=== Input for this task ===
-- ==== Sys2Proof/Tests/Slice0.lean ====
section
/-! SUPPORT. Tests: ill-formed data is refused, words written out from 30_encoding.md R91 and R99 decode to what they stand
for, single steps against the vectors of 95_test_vectors.md, and for every statement with hypotheses a witness that they can
hold together. -/

namespace Sys2Proof.Tests

open Sys2Proof Sys2Proof.Machine

/-! ### WellFormed: one ill-formed term for each check, and a well-formed one -/

theorem test_wf_memory_rising : Memory.wf [(4, 1), (4, 2)] = false := by decide
theorem test_wf_memory_no_unlisted : Memory.wf [(4, 0)] = false := by decide
theorem test_wf_memory_good : Memory.wf [(4, 1), (5, 2)] = true := by decide
theorem test_wf_memory_within : Memory.within 4 [(4, 1)] = false := by decide
theorem test_wf_params_no_memory : Params.wf { defaultParams with memSize := 0 } = false := by decide
theorem test_wf_params_too_large : Params.wf { defaultParams with memSize := 2 ^ 32 + 1 } = false := by decide
theorem test_wf_params_m0_form : Params.wf { defaultParams with m0 := [(0, 0)] } = false := by decide
theorem test_wf_params_m0_outside :
    Params.wf { defaultParams with memSize := 0x200, m0 := [(0x200, 1)] } = false := by decide
theorem test_wf_params_no_engine : Params.wf { defaultParams with nInst := 0 } = false := by decide
theorem test_wf_params_engine_without_memory :
    Params.wf { defaultParams with nInst := 2, memoryIds := [0] } = false := by decide
theorem test_wf_params_good : Params.wf defaultParams = true := by decide
theorem test_wf_host_write_past_end :
    HostOp.wf { defaultParams with memSize := 0x200 } (.writeMem 0x1FF [1, 2]) = false := by decide
theorem test_wf_host_read_past_end :
    HostOp.wf { defaultParams with memSize := 0x200 } (.readMem 0x1F9 8) = false := by decide
theorem test_wf_host_no_engine : HostOp.wf defaultParams (.select 1) = false := by decide
theorem test_wf_host_good : HostOp.wf { defaultParams with memSize := 0x200 } (.readMem 0x1F8 8) = true := by decide

/-! ### Decoding (30_encoding.md R91, R99): RSV, MACF, MODE, OP written out bit by bit -/

theorem test_decode_crenc_cfb_mac :
    decodeWord 0b000000000000000000000_1_10_00000001#32 = .command (.crenc 2 true) := by decide
theorem test_decode_crdec_ofb_mac :
    decodeWord 0b000000000000000000000_1_01_00000010#32 = .command (.crdec 1 true) := by decide
theorem test_decode_crenc_unsupported_mode :
    decodeWord 0b000000000000000000000_0_11_00000001#32 = .command (.crenc 3 false) := by decide
theorem test_decode_xblk : decodeWord 0b000000000000000000000_0_00_00010000#32 = .command .xblk := by decide
theorem test_decode_xfin : decodeWord 0b000000000000000000000_0_00_00010001#32 = .command .xfin := by decide
theorem test_decode_disp : decodeWord 0b000000000000000000000_0_00_00011111#32 = .command .disp := by decide
theorem test_decode_mode_on_xblk : decodeWord 0x00000110#32 = .illegal .reservedBits := by decide
theorem test_decode_reserved_bit : decodeWord 0x00000801#32 = .illegal .reservedBits := by decide
theorem test_decode_zero : decodeWord 0#32 = .illegal .unknownOpcode := by decide
theorem test_encode_crenc_cfb_mac : encode (.crenc 2 true) = 0x00000601#32 := by decide
theorem test_table_word : decodeTableWord 32 0x502 = some (.crdec 1 true) := by decide

/-! ### The data of 95_test_vectors.md -/

/-- `n` bytes, written as one hexadecimal number, byte 0 first. -/
def hexBytes (n v : Nat) : List Byte := (List.range n).map fun i => BitVec.ofNat 8 (v / 256 ^ (n - 1 - i))

/-- A block written as one hexadecimal number, byte 0 first. -/
def hexBlock (v : Nat) : Block := tabulate fun i => BitVec.ofNat 8 (v / 256 ^ (7 - i.val))

/-- `TSMAT`. -/
def tsMat : List Byte :=
  hexBytes 32 0x1032547698BADCFE41A70D63C92F85EB721CB650FA943ED8A3816F4D2B09E7C5
    ++ hexBytes 32 0xD4F6183A5C7E90B2056BC1278DE349AF36D07A14BE58F29C67452301EFCDAB89

/-- `KEYA` as the engine takes it. -/
def keyA : Bytes 32 := tabulate fun i => BitVec.ofNat 8 i.val

/-- `TSMAT` as the engine takes it. -/
def tsBytes : Bytes 64 := tabulate fun i => tsMat.getD i.val 0

/-- The tables of `TS` under the default parameters. -/
def tsTables : Tables := sboxBuild defaultPairing (sboxUnpack .lowFirst tsBytes)

/-- The memory of part 3 of 95_test_vectors.md, with `block` at `0x100`. -/
def vectorMem (block : List Byte) : Memory :=
  Memory.writeBytes (Memory.writeBytes (Memory.writeBytes (Memory.writeBytes [] 0x100 block) 0x40 tsMat)
    0x20 (hexBytes 8 0x0102030405060708)) 0 keyA.toList

/-- The registers of part 3, a transform of `cnt` bytes from `0x100` to `out`. -/
def vectorDesc (cnt out : Word) : Descriptors :=
  { keyBase := 0, keyLen := 32, ivBase := 0x20, ivLen := 8, sboxBase := 0x40, sboxLen := 64
    inBase := 0x100, inSize := 24, inOff := 0, inCnt := cnt, outBase := out, outSize := 24, outOff := 0 }

/-- A machine with `MEMSIZE = 0x200`, the given memory and one engine. -/
def machine (mem : Memory) (e : Engine) : State :=
  { State.reset with params := { defaultParams with memSize := 0x200 }, mem := mem, eng := e }

/-- An unbound engine with the registers of part 3. -/
def unboundEngine (d : Descriptors) : Engine := { Engine.reset with desc := d }

/-- An engine bound over the key and tables of part 3. -/
def boundEngine (dir : Direction) (m : Mode) (macf : Bool) (fb : Block) (d : Descriptors) : Engine :=
  { Engine.reset with
    desc := d, binding := some ⟨dir, m, macf⟩, k := keySched keyA, t := tsTables, fb := fb }

/-- The answer is a next state with the property. -/
def nextWith (a : Answer) (p : State → Bool) : Bool :=
  match a with
  | .next t => p t
  | _ => false

/-! ### Operations -/

theorem test_key_schedule : keySched keyA
    = #v[0x03020100#32, 0x07060504#32, 0x0B0A0908#32, 0x0F0E0D0C#32,
        0x13121110#32, 0x17161514#32, 0x1B1A1918#32, 0x1F1E1D1C#32] := by decide

theorem test_tables : (tsTables[0])[0xFF] = 0xEF#8 ∧ (tsTables[1])[0x5A] = 0x64#8 ∧ (tsTables[3])[0x10] = 0x66#8 := by
  decide +kernel

theorem test_round_function : roundF tsTables 0x12345678#32 = 0x43034303#32 := by decide +kernel

theorem test_fenc : fenc (keySched keyA) tsTables (hexBlock 0x0123456789ABCDEF) = hexBlock 0x5BB732460958AC29 := by
  decide +kernel

theorem test_fdec : fdec (keySched keyA) tsTables (hexBlock 0x0123456789ABCDEF) = hexBlock 0xE4F0F3F1C17B8AFE := by
  decide +kernel

theorem test_high_first :
    fenc (keySched keyA) (sboxBuild defaultPairing (sboxUnpack .highFirst tsBytes)) (hexBlock 0x0123456789ABCDEF)
      = hexBlock 0x6957D04DD6AE4E43 := by decide +kernel

theorem test_advance_reaches_all_ones : advance (hexBlock 0xFEFEFEFEFBFEFEFE) = hexBlock 0xFFFFFFFFFFFFFFFF := by
  decide +kernel

theorem test_advance_skips_zero : advance (hexBlock 0xFFFEFEFEFCFEFEFE) = hexBlock 0x0000000001000000 := by
  decide +kernel

/-! ### One step of each command -/

/-- V-CMD-6. -/
theorem test_crenc_binds :
    nextWith (exec (.crenc 0 false) (machine (vectorMem []) (unboundEngine (vectorDesc 0 0)))) (fun t =>
      t.eng.readReg 1 == 0#32 && t.eng.readReg 3 == 1#32 && t.eng.fb == hexBlock 0x48F61FCA90661498
        && (t.eng.k)[7] == 0x1F1E1D1C#32 && (t.eng.t[1])[0x5A] == 0x64#8) = true := by decide +kernel

/-- V-CMD-5. -/
theorem test_crenc_unsupported_mode :
    nextWith (exec (.crenc 3 false) (machine [] (unboundEngine (vectorDesc 0 0)))) (fun t =>
      t.eng.readReg 1 == 1#32 && t.eng.readReg 3 == 0#32) = true := by decide +kernel

/-- V-CMD-31: the instance before it is replaced and the register seeded again. -/
theorem test_crdec_replaces :
    nextWith (exec (.crdec 2 false)
      (machine (vectorMem []) (boundEngine .encrypt .ofb false (hexBlock 0x49F720CB94671599) (vectorDesc 0 0)))) (fun t =>
      t.eng.readReg 1 == 0#32 && t.eng.readReg 3 == 0x0B#32 && t.eng.fb == hexBlock 0x48F61FCA90661498) = true := by
  decide +kernel

/-- V-CMD-14: `0x1C1 + 64` passes `MEMSIZE`. -/
theorem test_crdec_bus :
    nextWith (exec (.crdec 0 false) (machine [] (unboundEngine { vectorDesc 0 0 with sboxBase := 0x1C1 }))) (fun t =>
      t.eng.readReg 1 == 5#32) = true := by decide +kernel

/-- P2, step 4: OFB advances first and keeps the counter, not the keystream. -/
theorem test_xblk_ofb :
    nextWith (exec .xblk
      (machine (vectorMem (hexBytes 8 0x0123456789ABCDEF))
        (boundEngine .encrypt .ofb false (hexBlock 0x48F61FCA90661498) (vectorDesc 8 0x180)))) (fun t =>
      t.eng.readReg 1 == 0#32 && t.eng.readReg 2 == 8#32 && t.eng.fb == hexBlock 0x49F720CB94671599
        && Memory.readBytes t.mem 0x180 8 == hexBlock 0xBC5DCFBCCFE9C809) = true := by decide +kernel

/-- P5: input and output overlap by a block, the second block reads what the first wrote. -/
theorem test_xblk_overlap :
    nextWith (exec .xblk
      (machine (vectorMem (hexBytes 16 0x0123456789ABCDEF0123456789ABCDEF))
        (boundEngine .encrypt .ecb false (hexBlock 0) (vectorDesc 16 0x108)))) (fun t =>
      Memory.readBytes t.mem 0x100 8 == hexBlock 0x0123456789ABCDEF
        && Memory.readBytes t.mem 0x108 8 == hexBlock 0x5BB732460958AC29
        && Memory.readBytes t.mem 0x110 8 == hexBlock 0xEE22722773D312DE) = true := by decide +kernel

/-- P3, step 11: CFB decryption feeds the ciphertext back, through `FENC`. -/
theorem test_xfin_cfb_decrypt :
    nextWith (exec .xfin
      (machine (vectorMem (hexBytes 8 0xA9FE6EAD7C8CEAED))
        (boundEngine .decrypt .cfb false (hexBlock 0xA9FE6EAD7C8CEAED) (vectorDesc 8 0x1C0)))) (fun t =>
      t.eng.readReg 2 == 8#32 && t.eng.fb == hexBlock 0x114127A5A33A887E
        && Memory.readBytes t.mem 0x1C0 8 == hexBlock 0) = true := by decide +kernel

/-- V-CMD-7 and V-CMD-8: no bytes in OFB, without and with the MAC flag. -/
theorem test_xfin_zero_length :
    nextWith (exec .xfin (machine [] (boundEngine .encrypt .ofb false (hexBlock 0) (vectorDesc 0 0x180)))) (fun t =>
      t.eng.readReg 1 == 2#32) = true ∧
    nextWith (exec .xfin (machine [] (boundEngine .encrypt .ofb true (hexBlock 0) (vectorDesc 0 0x180)))) (fun t =>
      t.eng.readReg 1 == 0#32 && t.eng.readReg 2 == 0#32) = true := by decide +kernel

/-- V-CMD-28. -/
theorem test_disp :
    nextWith (exec .disp (machine [(3, 1)] (boundEngine .encrypt .cfb false (hexBlock 5) (vectorDesc 8 0x180)))) (fun t =>
      t.eng.readReg 1 == 0#32 && t.eng.readReg 3 == 0#32 && t.eng.k == Vector.replicate 8 0#32
        && t.eng.fb == hexBlock 0 && Memory.read t.mem 3 == 1#8) = true := by decide +kernel

/-- Part 3, register access: `RD` at number 17 reads 0 and `WR STATUS` is ignored. -/
theorem test_register_access :
    (unboundEngine (vectorDesc 8 0)).readReg 17 = 0#32 ∧
    nextWith (step { machine [] (unboundEngine (vectorDesc 8 0)) with inbox := [wr .status (-1)] }) (fun t =>
      t.eng.readReg 1 == 0#32) = true ∧
    nextWith (step { machine [] (unboundEngine (vectorDesc 8 0)) with inbox := [wr .inOff (-1)] }) (fun t =>
      t.eng.readReg 12 == 0xFFFFFFFF#32) = true := by decide +kernel

/-- The first instruction after reset: `XBLK` while unbound (V-CMD-1). -/
theorem test_first_instruction :
    nextWith (step (State.reset.withFetchWord 32 0x10)) (fun t =>
      t.eng.readReg 1 == 3#32 && t.eng.readReg 2 == 0#32 && t.inbox == []) = true := by decide +kernel

/-! ### Witnesses: for each statement with hypotheses, data that meets all of them, at the boundaries of its clauses

The engine of the witnesses holds zero key words and tables; the states that a command leaves are given by the laws of
Laws/Commands.lean, so that no witness runs a round. -/

/-- A machine with `MEMSIZE = 0x200` and an engine bound as `b`, registers `d`. -/
def boundMachine (b : Binding) (d : Descriptors) : State := machine [] { Engine.reset with desc := d, binding := some b }

/-- 8 bytes from `0x1F8`, the end of the memory, in place: every bound is met exactly. -/
def edgeDesc : Descriptors :=
  { vectorDesc 8 0x1F8 with inBase := 0x1F8, inSize := 8, outSize := 8 }

theorem edge_xblkArgsLegal : edgeDesc.xblkArgsLegal := by unfold Descriptors.xblkArgsLegal; decide
theorem edge_xfinArgsLegal (b : Binding) : edgeDesc.xfinArgsLegal b := by
  unfold Descriptors.xfinArgsLegal
  exact ⟨by decide, by decide, by decide, by decide, fun h => absurd h (by decide), fun _ => by decide⟩
theorem edge_rangesExist : edgeDesc.rangesExist 0x200 := by unfold Descriptors.rangesExist; decide

/-- What `XBLK` leaves of the machine of the witnesses. -/
theorem edge_xblk (b : Binding) :
    exec .xblk (boundMachine b edgeDesc)
      = .next ((transformAction b (boundMachine b edgeDesc)).1.finish .ok (boundMachine b edgeDesc).eng.desc.inCnt) := by
  show execXblk (boundMachine b edgeDesc) = _
  exact execXblk_ok (s := boundMachine b edgeDesc) (b := b) rfl edge_xblkArgsLegal edge_rangesExist

/-- What `XFIN` leaves of the machine of the witnesses. -/
theorem edge_xfin (b : Binding) :
    exec .xfin (boundMachine b edgeDesc)
      = .next ((transformAction b (boundMachine b edgeDesc)).1.finish .ok (boundMachine b edgeDesc).eng.desc.inCnt) := by
  show execXfin (boundMachine b edgeDesc) = _
  exact execXfin_ok (s := boundMachine b edgeDesc) (b := b) rfl (edge_xfinArgsLegal b) fun _ => edge_rangesExist

/-- Material in which every range ends exactly at `MEMSIZE`. -/
def edgeMaterial : Descriptors :=
  { vectorDesc 0 0 with keyBase := 0x1E0, sboxBase := 0x1C0, ivBase := 0x1F8 }

theorem edge_materialLengthsLegal : edgeMaterial.materialLengthsLegal := by
  unfold Descriptors.materialLengthsLegal; decide
theorem edge_materialExists : edgeMaterial.materialExists 0x200 := by unfold Descriptors.materialExists; decide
===
- **Problem to work on**
From the opening line of the data above through the line holding "bit by bit -/", give every line again exactly as it stands.

- **Your solution**
-- ==== Sys2Proof/Tests/Slice0.lean ====
section
/-! SUPPORT. Tests: ill-formed data is refused, words written out from 30_encoding.md R91 and R99 decode to what they stand
for, single steps against the vectors of 95_test_vectors.md, and for every statement with hypotheses a witness that they can
hold together. -/

namespace Sys2Proof.Tests

open Sys2Proof Sys2Proof.Machine

/-! ### WellFormed: one ill-formed term for each check, and a well-formed one -/

theorem test_wf_memory_rising : Memory.wf [(4, 1), (4, 2)] = false := by decide
theorem test_wf_memory_no_unlisted : Memory.wf [(4, 0)] = false := by decide
theorem test_wf_memory_good : Memory.wf [(4, 1), (5, 2)] = true := by decide
theorem test_wf_memory_within : Memory.within 4 [(4, 1)] = false := by decide
theorem test_wf_params_no_memory : Params.wf { defaultParams with memSize := 0 } = false := by decide
theorem test_wf_params_too_large : Params.wf { defaultParams with memSize := 2 ^ 32 + 1 } = false := by decide
theorem test_wf_params_m0_form : Params.wf { defaultParams with m0 := [(0, 0)] } = false := by decide
theorem test_wf_params_m0_outside :
    Params.wf { defaultParams with memSize := 0x200, m0 := [(0x200, 1)] } = false := by decide
theorem test_wf_params_no_engine : Params.wf { defaultParams with nInst := 0 } = false := by decide
theorem test_wf_params_engine_without_memory :
    Params.wf { defaultParams with nInst := 2, memoryIds := [0] } = false := by decide
theorem test_wf_params_good : Params.wf defaultParams = true := by decide
theorem test_wf_host_write_past_end :
    HostOp.wf { defaultParams with memSize := 0x200 } (.writeMem 0x1FF [1, 2]) = false := by decide
theorem test_wf_host_read_past_end :
    HostOp.wf { defaultParams with memSize := 0x200 } (.readMem 0x1F9 8) = false := by decide
theorem test_wf_host_no_engine : HostOp.wf defaultParams (.select 1) = false := by decide
theorem test_wf_host_good : HostOp.wf { defaultParams with memSize := 0x200 } (.readMem 0x1F8 8) = true := by decide

/-! ### Decoding (30_encoding.md R91, R99): RSV, MACF, MODE, OP written out bit by bit -/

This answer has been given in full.